The data used in the analyses come from two waves of the nationally representative Indian Human Development Survey (IHDS) conducted in 2004–2005 and 2011–2012. The IHDS survey is a collaborative project of the University of Maryland, the USA, and the National Council of Applied Economic Research (NCAER), India. The survey uses a multi-stage cluster sampling design for the data collection. The survey provides detailed information about household and individual socio-economic and demographic characteristics.

The sample for our analysis includes 26,830 ever-married women aged 15–49 years in 2004–2005. Of the original sample (33,482 women aged 15–49 years in 2005), there are 6652 women for whom there is no follow-up information in 2012 due to household attrition, death, or moving to other places. Some of the women are dropped from the sample as they are above childbearing age, i.e., 49 years. Considering that the survey could only be re-administered for 80.13 per cent of the sample (26, 830 out of 33,482 women) in the second wave, we have first addressed the issue of observable determinants of attrition in Table 1. The determinants of attrition between the two rounds are reported in Table 1. For this study, we use information on the fertility history of women of childbearing age and her labor market participation besides other socio-economic and demographic characteristics. The results suggest that the variables of interest are found to be significantly correlated with attrition rates. Therefore, the panel data fixed-effects regression model in the next section include the selection inverse mills ratio \((\lambda\)) in the estimation process.

Table 1 Probit analysis of attrition between survey waves

Dependent Variables

To investigate the impact of fertility change on female labor supply, we consider three dependent variables. These include the following: (i) working = 1 if the female respondent reported that she was currently in wage employment, 0 otherwise. For those women who have participated in the labor market, two separate analyses were conducted at both the extensive and intensive margins using (ii) the total annual hours worked, and (iii) the annual earnings in the 12 months prior to the survey. Although estimates for the intensive margin cannot provide overall causal estimates of the impact of having children on the female labor supply, they can be interpreted as a decomposition of the overall effects. They show how female labor supply differs during a period where the female respondent had fewer children compared to a period where there are more children. Table 2 presents all the variables included in the empirical analyses.

Table 2 Descriptive statistics of study variables

We observe that the FLFP was similar across the two waves, with approximately 25 per cent of the sample participating in the labor market in both periods, 2004–2005 and 2011–2012 (Table 2).

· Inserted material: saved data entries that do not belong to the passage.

-- ==== Sys2Proof/Proofs/BusCommands.lean ====
section
/-! PROOFS. The bus commands (40_bus_dma.md R61 to R63): what BUS_RD and BUS_WR answer on each region of the
memory map, and EN_MASK, which is a write of its register. -/

namespace Sys2Proof.Machine

/-! ### Words with a reserved bit set -/

/-- A word 0 with a reserved bit set, for every opcode of the map (30_encoding.md R56). -/
theorem reservedIllegal_of_row {opc : BitVec 8} {row : OpcodeRow} {reserved : Word}
    (hrow : opcodeRow opc = some row) (hm : row.format.reservedMask = reserved) :
    ReservedIllegal opc reserved := by
  rintro w e rfl hw
  have hdec := decode_reserved_field hrow (hm ▸ hw) e
  exact ⟨⟨_, hdec⟩, runWords_illegal hdec⟩

/-! ### What the two commands answer -/

section
variable {s u : State} {a v : Word}

theorem Params.resolve_of_not_accessOk {p : Params} {z : Size} (h : p.accessOk a z = false) :
    p.resolve a z = none :=
  Option.isNone_iff_eq_none.mp (Option.isSome_eq_false_iff.mp h)

theorem State.memRead_of_not_accessOk {z : Size} (h : s.params.accessOk a z = false) :
    s.memRead a z = none :=
  Option.map_eq_none_iff.mpr (Params.resolve_of_not_accessOk h)

theorem State.memWrite_of_not_accessOk {z : Size} (h : s.params.accessOk a z = false) :
    s.memWrite a z v = none :=
  Option.map_eq_none_iff.mpr (Params.resolve_of_not_accessOk h)

theorem exec_busRd_of_read (h : s.memRead a .word = some v) :
    exec (.busRd a) s = .next { s with last := okResult v false } := by
  simp only [exec, execBusRd, h]
  rfl

theorem exec_busWr_of_write (h : s.memWrite a .word v = some u) :
    exec (.busWr a v) s = .next { u with last := okResult 0#32 false } := by
  simp only [exec, execBusWr, h]
  rfl

theorem busRd_fails (h : s.params.accessOk a .word = false) : Fails (.busRd a) s 9#8 := by
  simp only [Fails, exec, execBusRd, State.memRead_of_not_accessOk h]
  rfl

theorem busWr_fails (h : s.params.accessOk a .word = false) : Fails (.busWr a v) s 9#8 := by
  simp only [Fails, exec, execBusWr, State.memWrite_of_not_accessOk h]
  rfl

/-- A BUS_RD that reads changes its result record alone. -/
theorem busRd_completes {P : State → Prop} (h : s.memRead a .word = some v)
    (hP : P { s with last := okResult v false }) : Completes (.busRd a) s [] 0 P :=
  ⟨_, exec_busRd_of_read h, .record [] noBytes s _, hP⟩

theorem State.memRead_ram_word (hlo : s.params.ramBase.toNat ≤ a.toNat)
    (hhi : a.toNat + 4 ≤ s.params.ramBase.toNat + s.params.ramSize) (halign : a.toNat % 4 = 0) :
    s.memRead a .word = some (s.mem.read32 a.toNat) := by
  simp only [State.memRead, Params.resolve_ram_word hlo hhi halign, Option.map_some, State.readTarget]

theorem exec_busRd_of_ram (hlo : s.params.ramBase.toNat ≤ a.toNat)
    (hhi : a.toNat + 4 ≤ s.params.ramBase.toNat + s.params.ramSize) (halign : a.toNat % 4 = 0)
    (hm : s.mem.read32 a.toNat = v) :
    exec (.busRd a) s = .next { s with last := okResult v false } :=
  exec_busRd_of_read (hm ▸ State.memRead_ram_word hlo hhi halign)

theorem State.memWrite_ram_word (hlo : s.params.ramBase.toNat ≤ a.toNat)
    (hhi : a.toNat + 4 ≤ s.params.ramBase.toNat + s.params.ramSize) (halign : a.toNat % 4 = 0) :
    s.memWrite a .word v = some { s with mem := s.mem.write32 a.toNat v } := by
  simp only [State.memWrite, Params.resolve_ram_word hlo hhi halign, Option.map_some,
    State.writeTarget]

/-- A write of the clock is ignored (20_memory.md R39). -/
theorem State.memWrite_clock (hp : s.params.Legal) : s.memWrite s.params.clockAddr .word v = some s := by
  simp only [State.memWrite, Params.resolve_clockAddr hp, Option.map_some, State.writeTarget]

end

/-! ### BUS_RD -/

/-- Settles O12: each region's access reads its target, and the command returns what was read. -/
theorem busRdReturnsTheWord : Obligations.BusRdReturnsTheWord := by
  unfold Obligations.BusRdReturnsTheWord
  refine ⟨fun addr => decode_encode (.busRd addr), reservedIllegal_of_row rfl rfl, ?_⟩
  intro s a hp
  refine ⟨busRd_fails, ?register, ?clock, ?ram⟩
  case register =>
    rintro r hr rfl
    exact busRd_completes (State.memRead_reg hp hr) ⟨rfl, s.regRead_toNat r⟩
  case clock =>
    rintro rfl
    exact busRd_completes (State.memRead_clock hp) rfl
  case ram =>
    intro hlo hhi halign
    exact busRd_completes (State.memRead_ram_word hlo hhi halign)
      ⟨rfl, rfl, s.mem.read32_toNat a.toNat⟩

/-! ### BUS_WR of RAM and of the clock -/

/-- A word stored changes its four bytes alone. -/
theorem State.write32_frame {s : State} (hwf : s.mem.wf = true) (a : Nat) (v : Word) :
    Frame [] (wordBytes a) 0 s { s with mem := s.mem.write32 a v } where
  regs _ _ := rfl
  pending _ _ := rfl
  ram x hx := (Memory.read_write32 hwf a v x).trans (if_neg hx)
  clock := rfl
  levels := rfl
  faultMark := rfl
  params := rfl
  program := rfl
  pc := rfl
  t0 := rfl
  inFlight := rfl
  schedule := rfl

/-- The bytes of a word stored, the least significant first (20_memory.md R40). -/
theorem Memory.read_write32_byte {m : Memory} (hwf : m.wf = true) (a : Nat) (v : Word) {i : Nat}
    (hi : i < 4) : ((m.write32 a v).read (a + i)).toNat = v.toNat / 2 ^ (8 * i) % 2 ^ 8 := by
  rw [Memory.read_write32 hwf, if_pos (by omega), Nat.add_sub_cancel_left, BitVec.extractLsb'_toNat,
    Nat.shiftRight_eq_div_pow]

/-- Settles O13: the write stores by `write32`, whose bytes and frame are those of the word, and the read
after it finds the word in the memory written. -/
theorem busWrStoresTheWord : Obligations.BusWrStoresTheWord := by
  unfold Obligations.BusWrStoresTheWord
  refine ⟨fun addr value => decode_encode (.busWr addr value), reservedIllegal_of_row rfl rfl, ?_⟩
  intro s a v hp hwf
  refine ⟨busWr_fails, ?clock, ?ram⟩
  case clock =>
    rintro rfl
    exact ⟨_, exec_busWr_of_write (State.memWrite_clock hp), .record [] noBytes s _, rfl⟩
  case ram =>
    intro hlo hhi halign
    refine ⟨_, exec_busWr_of_write (State.memWrite_ram_word hlo hhi halign),
      (State.write32_frame hwf a.toNat v).setLast _, rfl,
      fun i hi => Memory.read_write32_byte hwf a.toNat v hi, ?_⟩
    exact exec_busRd_of_ram hlo hhi halign (Memory.read32_write32_same hwf a.toNat v)

/-! ### EN_MASK -/

theorem word0M_enMask (m : BitVec 2) : 0x03000000#32 ||| m.setWidth 32 = word0M 0x03#8 m := by
  revert m
  decide

theorem enableBits_append (m : BitVec 2) :
    0#30 ++ (BitVec.ofBool (m.getLsbD 1) ++ BitVec.ofBool (m.getLsbD 0)) = m.setWidth 32 := by
  revert m
  decide

/-- The enables of a mask are set as a write of the EN_MASK register sets them. -/
theorem State.setEnables_eq_regWrite (s : State) (m : BitVec 2) :
    s.setEnables (m.getLsbD 0) (m.getLsbD 1) = s.regWrite .enMask (m.setWidth 32) := by
  simp [State.regWrite, -BitVec.getLsbD_eq_getElem]

/-- Settles O15: the command is a write of the register, so its frame is that write's. -/
theorem enMaskSetsBothEnables : Obligations.EnMaskSetsBothEnables := by
  unfold Obligations.EnMaskSetsBothEnables
  refine ⟨fun m => ?_, reservedIllegal_of_row rfl rfl, fun s m => ?_⟩
  · rw [word0M_enMask]
    exact decode_encode (.enMask m)
  · have hframe : Frame (Reg.changed .enMask) noBytes 0 s
        (s.setEnables (m.getLsbD 0) (m.getLsbD 1)) :=
      s.setEnables_eq_regWrite m ▸ s.regWrite_frame (by decide) _
    refine ⟨_, rfl, ?_, rfl, rfl, rfl, rfl, rfl, rfl, ?_⟩
    · exact (hframe.mono (by simp [Reg.changed, alsoWritten])).setLast _
    · exact enableBits_append m

end Sys2Proof.Machine
end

These figures are consistent with the figures reported in the NSS data. However, some women have exited the labor market while others have entered the labor market during this period. We also observe that the hours worked (6.91 h/ per day) in 2004–2005 dropped slightly to 6.75 in 2011–2012, whereas the earnings have increased slightly. To depict the causal relationship between fertility and labor force participation, we have estimated the effect of fertility change on women’s employment transitions. In particular, we have examined the factors influencing woman’s decisions to enter into and exit from the labor market, in response to fertility changes.

Explanatory Variables

Our explanatory variables include variables reflecting the respondent’s socio-economic, demographic, and household decision-making autonomy (Table 2). Our sample is predominantly rural with only 31% of the respondents living in urban areas (Table 2). The fertility behavior of respondents is a key explanatory variable in this study. In our analyses, we include three variables relating to the respondent’s fertility behavior: (1) the total number of children she has given birth to, (2) whether she is currently pregnant, and (3) the number of pre-school age children (under five years of age). On average, a woman respondent had 2.67 children in 2004–2005, increasing to 2.91 in 2011–2012. Around 5% of the respondents were pregnant in the 2004–05 survey, which dropped to 1% in the 2011–2012 survey (Table 2). Nearly 51% of the sample had children under 5 years of age in 2004–2005, dropping to 46% in 2011–2012.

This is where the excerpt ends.